-- ==== Sys2Proof/Machine/ValveBank.lean ====
section
/-! DEFINITION. Machine/ValveBank.lean: the valve banks (08): the fire-row ring, take events, fills, fire records, pairs, bank faults and the
spare lace engine. -/
namespace Sys2Proof.Machine

/-! ## Access -/

def Bank.chan (x : Bank) (c : Nat) : Chan := SMap.get Chan.reset x.chans c
def Bank.setChan (x : Bank) (c : Nat) (v : Chan) : Bank := { x with chans := SMap.set Chan.reset x.chans c v }
def Bank.thread (x : Bank) (th : Nat) : LaceThread := SMap.get LaceThread.reset x.threads th
def Bank.setThread (x : Bank) (th : Nat) (v : LaceThread) : Bank := { x with threads := SMap.set LaceThread.reset x.threads th v }
def Bank.pair (x : Bank) (p : Nat) : PairState := SMap.get PairState.reset x.pairs p
def Bank.setPair (x : Bank) (p : Nat) (v : PairState) : Bank := { x with pairs := SMap.set PairState.reset x.pairs p v }
def Dev.chan (d : Dev) (b c : Nat) : Chan := (d.bank b).chan c
def Dev.setChan (d : Dev) (b c : Nat) (v : Chan) : Dev := d.updBank b (fun x => x.setChan c v)
def Dev.thread (d : Dev) (b th : Nat) : LaceThread := (d.bank b).thread th
def Dev.setThread (d : Dev) (b th : Nat) (v : LaceThread) : Dev := d.updBank b (fun x => x.setThread th v)
def Dev.pair (d : Dev) (b p : Nat) : PairState := (d.bank b).pair p
def Dev.setPair (d : Dev) (b p : Nat) (v : PairState) : Dev := d.updBank b (fun x => x.setPair p v)
def Dev.blink (d : Dev) (b : Nat) : BankLink := SMap.get BankLink.reset d.bl b
def Dev.setBlink (d : Dev) (b : Nat) (x : BankLink) : Dev := { d with bl := SMap.set BankLink.reset d.bl b x }
def Dev.updBlink (d : Dev) (b : Nat) (f : BankLink → BankLink) : Dev := d.setBlink b (f (d.blink b))
def Dev.updSpare (d : Dev) (f : Spare → Spare) : Dev := { d with spare := f d.spare }

/-- Settings of a bank (R223, R251). -/
def Dev.vbOn (d : Dev) (b : Nat) : Bool := d.bit (Reg.VB_CFG b) 0
def Dev.indep (d : Dev) (b : Nat) : Bool := d.bit (Reg.VB_CFG b) 1
def Dev.ringRg (d : Dev) (b : Nat) : Nat := d.fld (Reg.VB_RING b) 6 4
def Dev.ringAdv (d : Dev) (b : Nat) : Nat := d.fld (Reg.VB_RING b) 13 8
def Dev.chanEn (d : Dev) (b c : Nat) : Bool := d.bit (Reg.VB_CHc_CFG b c) 0
/-- A pair in command mode (R213). -/
def Dev.chanCmd (d : Dev) (b c : Nat) : Bool := d.indep b && d.bit (Reg.VB_CHc_CFG b c) 1
def Dev.chanProg (d : Dev) (b c : Nat) : Nat := d.fld (Reg.LC_CHc_CFG b c) 3 0
/-- Tracked opening delay of a channel (R205). -/
def Dev.chanOd (d : Dev) (b c : Nat) : Nat := d.rdN (Reg.VB_CHc_OD b c)
/-- The lowest current that HOLD may be limited to (R243). -/
def Dev.holdMin (d : Dev) (b c : Nat) : Nat := d.fld (Reg.LC_CHc_LIM2 b c) 27 16

/-- The engine that serves the bank works: its code is loaded, and it has no engine fault or the spare serves (R236). -/
def Bank.engineOk (x : Bank) : Bool := x.loaded && (!x.engineFault || x.served)
/-- A channel is active from its fire start until its quench ends (R199). -/
def Chan.active (c : Chan) : Bool := decide (c.kind ≠ 0)
/-- A channel that makes no fires: disabled, derated to off, or tripped (R210, R243). -/
def Dev.chanOut (d : Dev) (b c : Nat) : Bool :=
  let k := (d.chan b c).coil
  !d.chanEn b c || k.trip || (k.derate && decide (d.holdMin b c = 0))

/-! ## Measurement (R227, R228) -/

/-- The fast value of a stream, bits newest first (R227). -/
def fastOf (bits : List Bool) : Nat :=
  min 4095 (64 * ((List.range 15).map (fun i => if bits.getD i false then min (i + 1) (15 - i) else 0)).sum)

/-- Weight n of (1 + z + … + z³¹)³ (R228). -/
def fineWeight (n : Nat) : Nat :=
  let tri := fun k => (k + 1) * (k + 2) / 2
  tri n + (if 64 ≤ n then 3 * tri (n - 64) else 0) - (if 32 ≤ n then 3 * tri (n - 32) else 0)

/-- The fine value of a stream (R228). -/
def fineOf (bits : List Bool) : Nat :=
  min 4095 (((List.range 94).map (fun i => if bits.getD i false then fineWeight i else 0)).sum / 8)

/-- A stream takes the two bits of a frame: the first half's sample, then the second's (R260). -/
def takeBits (bits : List Bool) (b0 b1 : Bool) : List Bool := (b1 :: b0 :: bits).take 94

/-- The channel whose stream carries the current of channel or pair c (R213). -/
def Dev.streamOf (d : Dev) (b c : Nat) : Nat := if d.indep b then (if c < 8 then 2 * c else c) else c
def Dev.fast (d : Dev) (b c : Nat) : Nat := fastOf (d.chan b (d.streamOf b c)).bits
def Dev.fine (d : Dev) (b c : Nat) : Nat := fineOf (d.chan b (d.streamOf b c)).bits

/-- The scales of the descriptor in use (R263): s and vs, and the bank current limit. -/
def BankLink.scale (x : BankLink) : Option Nat := x.desc.map (fun l => leNat (l.drop 7 |>.take 2))
def BankLink.vscale (x : BankLink) : Option Nat := x.desc.map (fun l => leNat (l.drop 9 |>.take 2))
def BankLink.limit (x : BankLink) : Nat := match x.desc with
  | some l => leNat (l.drop 11 |>.take 2)
  | none => 0

/-- The frame in progress. -/
def Bank.frame (x : Bank) : Nat := x.lastFrame / 40

/-! ## Fault records (R221, R249) -/

def Dev.vbFault (d : Dev) (t b el code detail : Nat) : Dev := d.faultFlag t (uid 9 b el) code detail (Reg.VB_FAULT b) (code - 1)
def Dev.lcFault (d : Dev) (t b el code detail : Nat) : Dev := d.faultFlag t (uid 9 b el) code detail (Reg.LC_FAULT b) (code - 0x10)

/-- One record of a kind in 64 taken rows (R210, R212, R249), counted whatever their numbers. -/
def Dev.rowLimit (d : Dev) (b key : Nat) : Bool × Dev :=
  let x := d.bank b
  let again := match SMap.get none x.faultRows key with
    | some r => decide (r + 64 ≤ x.rowsTaken)
    | none => true
  (again, if again then d.setBank b { x with faultRows := SMap.set none x.faultRows key (some x.rowsTaken) } else d)

/-- A bank's rate-limited record: the flag always. -/
def Dev.vbLimited (d : Dev) (t b el code detail key : Nat) : Dev :=
  let r := d.rowLimit b key
  let d := r.2.flag (Reg.VB_FAULT b) (code - 1)
  if r.1 then d.fault t (uid 9 b el) code detail else d

/-- An engine's rate-limited record (R249). -/
def Dev.lcLimited (d : Dev) (t b el code detail : Nat) : Dev :=
  let r := d.rowLimit b (32 * code + el)
  let d := r.2.flag (Reg.LC_FAULT b) (code - 0x10)
  if r.1 then d.fault t (uid 9 b el) code detail else d

/-! ## Fire records (R210, R240) -/

/-- A record joins the bank's queue of 1,024, or is lost, counted, and leaves its mark on the next (R24, R210). -/
def Dev.putRecord (d : Dev) (b : Nat) (ws : List Nat) : Dev :=
  d.updBank b (fun x =>
    if x.records.length < 1024 then
      { x with
        records := x.records ++ [ws.take 1 ++ [ws.getD 1 0 + 32768 * b2n x.overflow] ++ ws.drop 2]
        overflow := false }
    else { x with overflow := true, lost := x.lost + 1 })

/-- Word 1 of a fire record without the overflow mark. -/
def recordWord1 (f : Fire) (b : Nat) (served dropped : Bool) (cause : Nat) (dip : Bool) : Nat :=
  f.ch + 16 * b + 128 * b2n served + 256 * f.kind + 1024 * b2n dropped + 2048 * cause + 16384 * b2n dip + 65536 * f.gen

/-- The record of a fire that is not made (R240). -/
def Dev.dropRecord (d : Dev) (t b : Nat) (f : Fire) (cause : Nat) : Dev :=
  let p := unsgn 64 (f.pos + f.off)
  d.putRecord b [f.row % 2 ^ 32, recordWord1 f b (d.bank b).served true cause false, t % 2 ^ 32, t / 2 ^ 32, p % 2 ^ 32, p / 2 ^ 32,
    f.missing * 2 ^ 20, unsgn 8 f.trim * 2 ^ 24]

/-- A fire is not made: its record and VB_CNT_DROP (R210). -/
def Dev.dropFire (d : Dev) (t b : Nat) (f : Fire) (cause : Nat) : Dev := (d.dropRecord t b f cause).bump (Reg.VB_CNT_DROP b)

/-- The deposit position of a made fire (R238): `found` is the depth and the time of the minimum of its dip. -/
def depositOf (r : Run) (positions : List (Nat × Int)) (fdelay : Nat) (found : Option (Nat × Nat)) : Int × Nat :=
  match found with
  | some (_, tm) =>
    let topen : Int := tm - fdelay
    let meas := (clampI 0 1048575 (topen - r.start)).toNat
    match positions.find? (fun p => decide ((p.1 : Int) ≤ topen)) with
    | some p => (p.2, meas)
    | none => (r.wpos + sar (meas * r.v) 16, meas)
  | none => (r.wpos + sar (r.od * r.v) 16, 0)

/-- The tracked delay after a confirmed dip (R239): the new delay and the rejections in a row. -/
def trackDelay (od meas k rej : Nat) : Nat × Nat × Bool :=
  if (od / 2 ≤ meas ∧ meas ≤ 2 * od) ∨ 2 ≤ rej then
    let v := if k = 0 then (meas : Int) else od + sar ((meas : Int) - od + 2 ^ (k - 1)) k
    ((clampI 0 1048575 v).toNat, 0, false)
  else (od, rej + 1, true)

/-- A window closes after the record of its fire: an armed detector confirms its dip now, and without one LC_CNT_NODIP counts (R237). -/
def Dev.lateWindow (d : Dev) (b c : Nat) : Dev :=
  let k := d.chan b c
  if k.noDip = true ∧ k.dip.found.isNone = true ∧ k.dip.armed = false then d.bump (Reg.LC_CNT_NODIP b) else d

/-- The record of a made fire is written, and what lands with it: the tracked delay, LC_CNT_NODIP (R237 to R240, log 208). -/
def Dev.closeRun (d : Dev) (b c cause : Nat) : Dev :=
  let x := d.bank b
  let k := x.chan c
  match k.run with
  | none => d
  | some r =>
    if k.command then d.setChan b c { k with run := none }
    else
      let found := k.dip.found
      let q := r.deposit.getD (depositOf r [] 0 none)
      let p := unsgn 64 q.1
      let dip := found.isSome
      let words := [r.fire.row % 2 ^ 32, recordWord1 r.fire b x.served (decide (cause ≠ 0)) cause dip, r.start % 2 ^ 32, r.start / 2 ^ 32,
        p % 2 ^ 32, p / 2 ^ 32,
        q.2 + r.fire.missing * 2 ^ 20 + b2n r.boostCut * 2 ^ 27 + b2n r.derated * 2 ^ 28 + b2n r.lateQuench * 2 ^ 29,
        (match found with
          | some (depth, _) => depth % 4096
          | none => 0) + r.hiFine % 4096 * 2 ^ 12 + unsgn 8 r.fire.trim * 2 ^ 24]
      let d := d.putRecord b words
      let later := k.dip.open_ || (k.watch && k.active)
      let d := if k.watched = true ∧ dip = false ∧ later = false then d.bump (Reg.LC_CNT_NODIP b) else d
      let d := if later = true ∧ dip = false then d.setChan b c { d.chan b c with noDip := true } else d
      let u := trackDelay (d.chanOd b c) q.2 (d.fld (Reg.LC_CFG b) 2 0) k.odRej
      if dip = true ∧ d.bit (Reg.LC_CHc_CFG b c) 6 = true then
        let d := (d.wrN (Reg.VB_CHc_OD b c) u.1).setChan b c { d.chan b c with run := none, odRej := u.2.1 }
        if u.2.2 then d.bump (Reg.LC_CNT_ODREJ b) else d
      else d.setChan b c { d.chan b c with run := none }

- **Task description**
Beginning with the line that has "overflow := false" and ending with the line that has "f.ch + 16 *", set down the lines above exactly and include no others.

- **Reply to the exercise**
        overflow := false }
    else { x with overflow := true, lost := x.lost + 1 })

/-- Word 1 of a fire record without the overflow mark. -/
def recordWord1 (f : Fire) (b : Nat) (served dropped : Bool) (cause : Nat) (dip : Bool) : Nat :=
  f.ch + 16 * b + 128 * b2n served + 256 * f.kind + 1024 * b2n dropped + 2048 * cause + 16384 * b2n dip + 65536 * f.gen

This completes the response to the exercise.